I'm with DeltaMac on this one. Insert the disk while you're logged in, and double click the installer. Then click "restart." How's about that?


----------



## i am yujin (Aug 4, 2003)

Wow, the same exact problem happend to me too.  None of the CDs worked except the bootlegged Panther. =\
So I installed that and even with that installed, the computer freezes up a lot of times.  The only way to get it back is to tilt it in some way.  Try that way.


----------



## Arden (Aug 4, 2003)

Do you have any other media drives attached to your Powerbook, like a Zip drive?  If so, you can try installing a small boot system on that and try to boot from it.

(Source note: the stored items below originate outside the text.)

/-- NOP only steps past itself; BR moves to its target and pops every level whose body does not contain it (R143);
LOOP with a count of zero skips its body and otherwise pushes a level with INDEX 0 (R140, R142). R142: the end of a
loop's body goes back to its START while INDEX, now one higher, is below COUNT; otherwise the level is popped and the
word counts as an end of the enclosing level too. -/
def Obligations.ControlWords : Prop :=
  (∀ (t : ThreadId) (k : Common) (o : CArgs) (s : State),
      let th := theThread s t
      (Executes (.nop t k o) t k s → Completes (.nop t k o) s fun u => OnlyThread s u t th.advance) ∧
      (Arrives (.br t k o) t k s → guardOk k th = true → Completes (.br t k o) s fun u => OnlyThread s u t
        { th with
          pc := o.target.toNat
          loops := th.loops.dropWhile fun l => !decide (l.start ≤ o.target.toNat ∧ o.target.toNat ≤ l.stop) }) ∧
      (Arrives (.loop t k o) t k s → guardOk k th = true →
        let count := if o.ci then o.imm16.toNat else (th.rd o.a).toNat
        (count = 0 → (th.skipTo o.target.toNat).pc < codeWords (ctxOf s t.ctx) →
          Completes (.loop t k o) s fun u => OnlyThread s u t (th.skipTo o.target.toNat)) ∧
        (count ≠ 0 → Completes (.loop t k o) s fun u => OnlyThread s u t
          { th with
            pc := th.pc + 1
            loops := { start := th.pc + 1, stop := o.target.toNat, count := count, index := 0 } :: th.loops }))) ∧
  ((∀ (p : Nat) (l : LoopLevel) (r : List LoopLevel), l.stop = p → l.index + 1 < l.count →
      endStep p (l :: r) = (l.start, { l with index := l.index + 1 } :: r)) ∧
    (∀ (p : Nat) (l : LoopLevel) (r : List LoopLevel), l.stop = p → l.count ≤ l.index + 1 →
      endStep p (l :: r) = endStep p r) ∧
    (∀ (p : Nat) (l : LoopLevel) (r : List LoopLevel), l.stop ≠ p → endStep p (l :: r) = (p + 1, l :: r)) ∧
    ∀ p : Nat, endStep p [] = (p + 1, []))

/-- R144: HALT ends its thread and clears its watch set and loop stack; its registers and every other thread that
waits for no task stay as they were, and so does memory. -/
def Obligations.HaltEndsTheThread : Prop :=
  ∀ (t : ThreadId) (k : Common) (o : CArgs) (s : State), Arrives (.halt t k o) t k s → guardOk k (theThread s t) =
        true →
    (∀ x ∈ (regionOf s (threadRegion s t)).takers, x.t ≠ t) →
    Completes (.halt t k o) s fun u =>
      (theThread u t).run = .ended ∧ (theThread u t).loops = [] ∧ (∀ i : Fin 16, (theThread u t).watch[i] =
        WatchSlot.empty) ∧
      (theThread u t).s = (theThread s t).s ∧ (theThread u t).p = (theThread s t).p ∧ u.mem = s.mem ∧
      (∀ t' : ThreadId, t' ≠ t → (∀ x ∈ (regionOf s (threadRegion s t)).takers, x.t ≠ t') → threadOf u t' = threadOf
        s t')

/-! ### Vector words -/

/-- R117, R119: the lane words. A lane takes part when ME is 0 or its lane of v[VM] is not zero; every other lane
keeps its value, no other v register changes, and only VIADD and VISUB with MINOR 1 touch OVF, which is sticky. -/
def Obligations.VectorLaneWords : Prop :=
  ∀ (t : ThreadId) (k : Common) (o : VArgs) (s : State),
    let v := vectorOf s t
    let part := fun i : Fin 64 => !o.me || v.v[o.vm][i] != 0
    (Executes (.vadd t k o) t k s → WritesV (.vadd t k o) s t o (fun i => fadd v.v[o.va][i] v.v[o.vb][i]) v.ovf) ∧
    (Executes (.vsub t k o) t k s → WritesV (.vsub t k o) s t o (fun i => fsub v.v[o.va][i] v.v[o.vb][i]) v.ovf) ∧
    (Executes (.vmul t k o) t k s → WritesV (.vmul t k o) s t o (fun i => fmul v.v[o.va][i] v.v[o.vb][i]) v.ovf) ∧
    (Executes (.vmin t k o) t k s → WritesV (.vmin t k o) s t o (fun i => fmin v.v[o.va][i] v.v[o.vb][i]) v.ovf) ∧
    (Executes (.vmax t k o) t k s → WritesV (.vmax t k o) s t o (fun i => fmax v.v[o.va][i] v.v[o.vb][i]) v.ovf) ∧
    (Executes (.vfma t k o) t k s → WritesV (.vfma t k o) s t o (fun i => ffma v.v[o.va][i] v.v[o.vb][i]
        v.v[o.vc][i]) v.ovf) ∧
    (Executes (.vcmp t k o) t k s → WritesV (.vcmp t k o) s t o (fun i => if fcmp o.minor.val v.v[o.va][i]
        v.v[o.vb][i] then 0xFFFFFFFF else 0) v.ovf) ∧
    (Executes (.vsel t k o) t k s → WritesV (.vsel t k o) s t o (fun i => if v.v[o.vc][i] ≠ 0 then v.v[o.va][i] else
        v.v[o.vb][i]) v.ovf) ∧
    (Executes (.vexp2 t k o) t k s → WritesV (.vexp2 t k o) s t o (fun i => fexp2 v.v[o.va][i]) v.ovf) ∧
    (Executes (.vrcp t k o) t k s → WritesV (.vrcp t k o) s t o (fun i => frcp v.v[o.va][i]) v.ovf) ∧
    (Executes (.vrsq t k o) t k s → WritesV (.vrsq t k o) s t o (fun i => frsq v.v[o.va][i]) v.ovf) ∧
    (Executes (.vmov t k o) t k s → WritesV (.vmov t k o) s t o (fun i => v.v[o.va][i]) v.ovf) ∧
    (Executes (.vimul t k o) t k s → WritesV (.vimul t k o) s t o (fun i => v.v[o.va][i] * v.v[o.vb][i]) v.ovf) ∧
    (Executes (.vlogic t k o) t k s → WritesV (.vlogic t k o) s t o (fun i => 
      match o.minor.val with
      | 0 => v.v[o.va][i] &&& v.v[o.vb][i]
      | 1 => v.v[o.va][i] ||| v.v[o.vb][i]
      | 2 => v.v[o.va][i] ^^^ v.v[o.vb][i]
      | 3 => v.v[o.va][i] <<< (v.v[o.vb][i].toNat % 32)
      | 4 => v.v[o.va][i] >>> (v.v[o.vb][i].toNat % 32)
      | _ => v.v[o.va][i].sshiftRight (v.v[o.vb][i].toNat % 32)) v.ovf) ∧
    (Executes (.vperm t k o) t k s → WritesV (.vperm t k o) s t o (fun i => v.v[o.va][Fin.ofNat 64
        v.v[o.vb][i].toNat]) v.ovf) ∧
    (Executes (.vbcast t k o) t k s → WritesV (.vbcast t k o) s t o (fun i => (theThread s t).rd o.va) v.ovf) ∧
    (Executes (.viadd t k o) t k s → WritesV (.viadd t k o) s t o (fun i => v.v[o.va][i] + v.v[o.vb][i]) 
      (v.ovf || (o.minor.val == 1 && (List.finRange 64).any fun i => part i &&
        decide (v.v[o.va][i].toInt + v.v[o.vb][i].toInt < -2147483648 ∨ 2147483647 < v.v[o.va][i].toInt +
        v.v[o.vb][i].toInt)))) ∧
    (Executes (.visub t k o) t k s → WritesV (.visub t k o) s t o (fun i => v.v[o.va][i] - v.v[o.vb][i]) 
      (v.ovf || (o.minor.val == 1 && (List.finRange 64).any fun i => part i &&
        decide (v.v[o.va][i].toInt - v.v[o.vb][i].toInt < -2147483648 ∨ 2147483647 < v.v[o.va][i].toInt -
        v.v[o.vb][i].toInt))))

/-- R117, R118, R119: VRSUM, VRMAX and VMAXABS fold the lanes in the fixed tree, a lane that does not take part
counting as −0.0, −∞ and +0.0; VEXT writes only when its lane takes part; VFLAG returns OVF and clears it; VCVT
converts by the model's conversion of packed elements (Machine/VectorOps.lean). -/
def Obligations.VectorToScalarWords : Prop :=
  ∀ (t : ThreadId) (k : Common) (o : VArgs) (s : State),
    let th := theThread s t
    let v := vectorOf s t
    let part := fun i : Fin 64 => !o.me || v.v[o.vm][i] != 0
    let leaf := fun (pre : Word → Word) (n : Word) (i : Nat) =>
      if part (Fin.ofNat 64 i) then pre v.v[o.va][Fin.ofNat 64 i] else n
    let lane := Fin.ofNat 64 (th.rd o.vb).toNat
    (Executes (.vrsum t k o) t k s → WritesLaneS (.vrsum t k o) s t o.vd (treeEntry fadd (leaf id 0x80000000) 6 0)) ∧
    (Executes (.vrmax t k o) t k s → WritesLaneS (.vrmax t k o) s t o.vd (treeEntry fmax (leaf id 0xFF800000) 6 0)) ∧
    (Executes (.vmaxabs t k o) t k s → WritesLaneS (.vmaxabs t k o) s t o.vd (treeEntry fmax (leaf fabs 0) 6 0)) ∧
    (Executes (.vext t k o) t k s → part lane = true → WritesLaneS (.vext t k o) s t o.vd v.v[o.va][lane]) ∧
    (Executes (.vext t k o) t k s → part lane = false → Completes (.vext t k o) s fun u => OnlyLanes s u t
        th.advance) ∧
    (Executes (.vflag t k o) t k s → Completes (.vflag t k o) s fun u =>
      OnlyVector s u t (th.wr o.vd (if v.ovf then 1 else 0)).advance { v with ovf := false }) ∧
    (Executes (.vcvt t k o) t k s → Completes (.vcvt t k o) s fun u =>
      OnlyVector s u t th.advance (vcvtEffect (rawReg s (offRoundSeed t.ctx)).toNat o v))

/-! ### Words that make a request -/

/-- R120 to R122, R125: an access whose address translates makes one request, at the context address aligned as the
device aligns it. LD, VLD, DLD and ATOM hold their thread; ST, VST, DSTR and ATOMP do not. No memory changes yet. -/
def Obligations.AccessWords : Prop :=
  ∀ (t : ThreadId) (k : Common) (o : AArgs) (s : State) (a : Nat),
    let th := theThread s t
    let ca := fun n : Nat => ctxAddress o n th
    let req := fun (kind : ReqKind) (n : Nat) => newRequest s t.ctx (.thread t) kind (ca n) a false []
    let at_ := fun (need : Need) (align n : Nat) => translate s t.ctx (some t.group) need (ca align) n = some a
    let n := loadBytes o.minor.val
    let m := atomicBytes o.minor.val
    (Executes (.ld t k o) t k s → at_ .read n n →
      Asks (.ld t k o) s t (req (.load n (decide (4 ≤ o.minor.val)) o.data) n) true) ∧
    (Executes (.vld t k o) t k s → at_ .read 256 256 → Asks (.vld t k o) s t (req (.vload o.data) 256) true) ∧
    (Executes (.dld t k o) t k s → at_ .read 64 64 →
      Asks (.dld t k o) s t (req (.dload (o.minor.val == 1) (Fin.ofNat 16 o.data.val)) 64) true) ∧
    (Executes (.atom t k o) t k s → at_ .atomic m m → Asks (.atom t k o) s t (req (atomicKind o th true) m) true) ∧
    (Executes (.atomp t k o) t k s → at_ .atomic m m → Asks (.atomp t k o) s t (req (atomicKind o th false) m) false)
        ∧
    (Executes (.st t k o) t k s → at_ .write (2 ^ o.minor.val) (2 ^ o.minor.val) →
      Asks (.st t k o) s t (req (.store (storeBytes o th)) (2 ^ o.minor.val)) false) ∧
    (Executes (.vst t k o) t k s → at_ .write 256 256 →
      Asks (.vst t k o) s t (req (.store (laneBytes (vectorOf s t).v[o.data])) 256) false) ∧
    (Executes (.dstr t k o) t k s → (recordOf (groupOf s t) (o.minor.val == 1) o.data.val).length = 64 →
      at_ .write 64 64 →
      Asks (.dstr t k o) s t (req (.store (recordOf (groupOf s t) (o.minor.val == 1) o.data.val)) 64) false)

/-- R125, R154, R159, R166: SIG and SIGW make a signal that is performed after the stores its thread has issued, and
only SIGW holds its thread; WATCH of a word in T0 or T1 of this device clears its slot and waits for the
acknowledgement; TOKEN and DELAY send their pairs, low word first, and go on; only with 8,192 tasks in the region's
delay list does DELAY hold its thread. -/
def Obligations.TaskUnitWords : Prop :=
  ∀ (t : ThreadId) (k : Common) (s : State) (a : Nat),
    let th := theThread s t
    (∀ o : AArgs, translate s t.ctx (some t.group) .write (ctxAddress o 4 th) 4 = some a →
      (Executes (.sig t k o) t k s → Asks (.sig t k o) s t
        (newRequest s t.ctx (.thread t) (.signal o.minor.val (th.rd o.data) false) (ctxAddress o 4 th) a false
          (outstanding s t isStore)) false) ∧
      (Executes (.sigw t k o) t k s → Asks (.sigw t k o) s t
        (newRequest s t.ctx (.thread t) (.signal o.minor.val (th.rd o.data) true) (ctxAddress o 4 th) a false
          (outstanding s t isStore)) true)) ∧
    (∀ o : AArgs, Executes (.watch t k o) t k s →
      translate s t.ctx (some t.group) .read (ctxAddress o 4 th) 4 = some a → watchable a = true →
      Completes (.watch t k o) s fun u =>
        theThread u t = { th.advance with
          run := .waitReq s.nextReq, watch := th.watch.set (Fin.ofNat 16 o.data.val) WatchSlot.empty, readyAt := now s } ∧
        u.mem = s.mem ∧ ∃ r, u.requests = s.requests ++ [r] ∧ r.kind = .watch (Fin.ofNat 16 o.data.val) ∧ r.devAddr =
        a) ∧
    (∀ o : RArgs, Executes (.token t k o) t k s → Asks (.token t k o) s t
      (newRequest s t.ctx (.thread t) (.token (th.rdPair o.a) (if tokKind (th.rdPair o.a) = 1 then th.rdPair o.b else
        0))
        0 0 true (outstanding s t isPosted)) false) ∧
    (∀ o : RArgs, Executes (.delay t k o) t k s → Asks (.delay t k o) s t
      (newRequest s t.ctx (.thread t) (.delay (th.rdPair o.a) (th.rdPair o.b).toNat) 0 0 true [])
      (decide (8192 ≤ delayCount s (threadRegion s t))))

/-- R95: an access that no window permits faults: the context counts one window fault, a read delivers zeros, a write
is discarded, no memory changes, and the thread goes on. -/
def Obligations.WindowFaultWords : Prop :=
  ∀ (t : ThreadId) (k : Common) (o : AArgs) (s : State),
    let th := theThread s t
    let n := loadBytes o.minor.val
    (Executes (.ld t k o) t k s → translate s t.ctx (some t.group) .read (ctxAddress o n th) n = none →
      Completes (.ld t k o) s fun u =>
        theThread u t = { (if n = 8 then th.wrPair o.data 0 else th.wr o.data 0).advance with readyAt := now s } ∧
        u.mem = s.mem ∧
        (ctxOf u t.ctx).winFaults = Nat.min 0xFFFF ((ctxOf s t.ctx).winFaults + 1)) ∧
    (Executes (.st t k o) t k s →
      translate s t.ctx (some t.group) .write (ctxAddress o (2 ^ o.minor.val) th) (2 ^ o.minor.val) = none →
      Completes (.st t k o) s fun u =>
        theThread u t = { th.advance with readyAt := now s } ∧ u.mem = s.mem ∧
        (ctxOf u t.ctx).winFaults = Nat.min 0xFFFF ((ctxOf s t.ctx).winFaults + 1))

Another thought is to remove or disable your internal hard drive and then try booting from a CD.  Make sure the 200 GB drive is attached so you can install OS X onto it, if possible.  Then you can transfer all your data from the other drive and wipe it clean.


----------



## solrac (Aug 4, 2003)

> _Originally posted by adambyte _
> *I'm with DeltaMac on this one. Insert the disk while you're logged in, and double click the installer. Then click "restart." How's about that? *



LOL that's the first thing I did, before I even knew there was a problem.


----------



## solrac (Aug 4, 2003)

> _Originally posted by i am yujin _
> *Wow, the same exact problem happend to me too.  None of the CDs worked except the bootlegged Panther. =\
> So I installed that and even with that installed, the computer freezes up a lot of times.  The only way to get it back is to tilt it in some way.  Try that way. *



TILT? What do you mean tilt it in some way? You mean tilt the computer? Like a pinball machine?


----------



## solrac (Aug 4, 2003)

> _Originally posted by arden _
> *Do you have any other media drives attached to your Powerbook, like a Zip drive?  If so, you can try installing a small boot system on that and try to boot from it.
> 
> Another thought is to remove or disable your internal hard drive and then try booting from a CD.  Make sure the 200 GB drive is attached so you can install OS X onto it, if possible.  Then you can transfer all your data from the other drive and wipe it clean. *



That's a really good idea for a last resort solution. But I would just use my warranty before I do that. (I also got the 3 year apple care thing.)


----------



## Arden (Aug 4, 2003)

Yes, yujin meant physically tilt the computer, as he stated in another post.  I think he has something loose inside.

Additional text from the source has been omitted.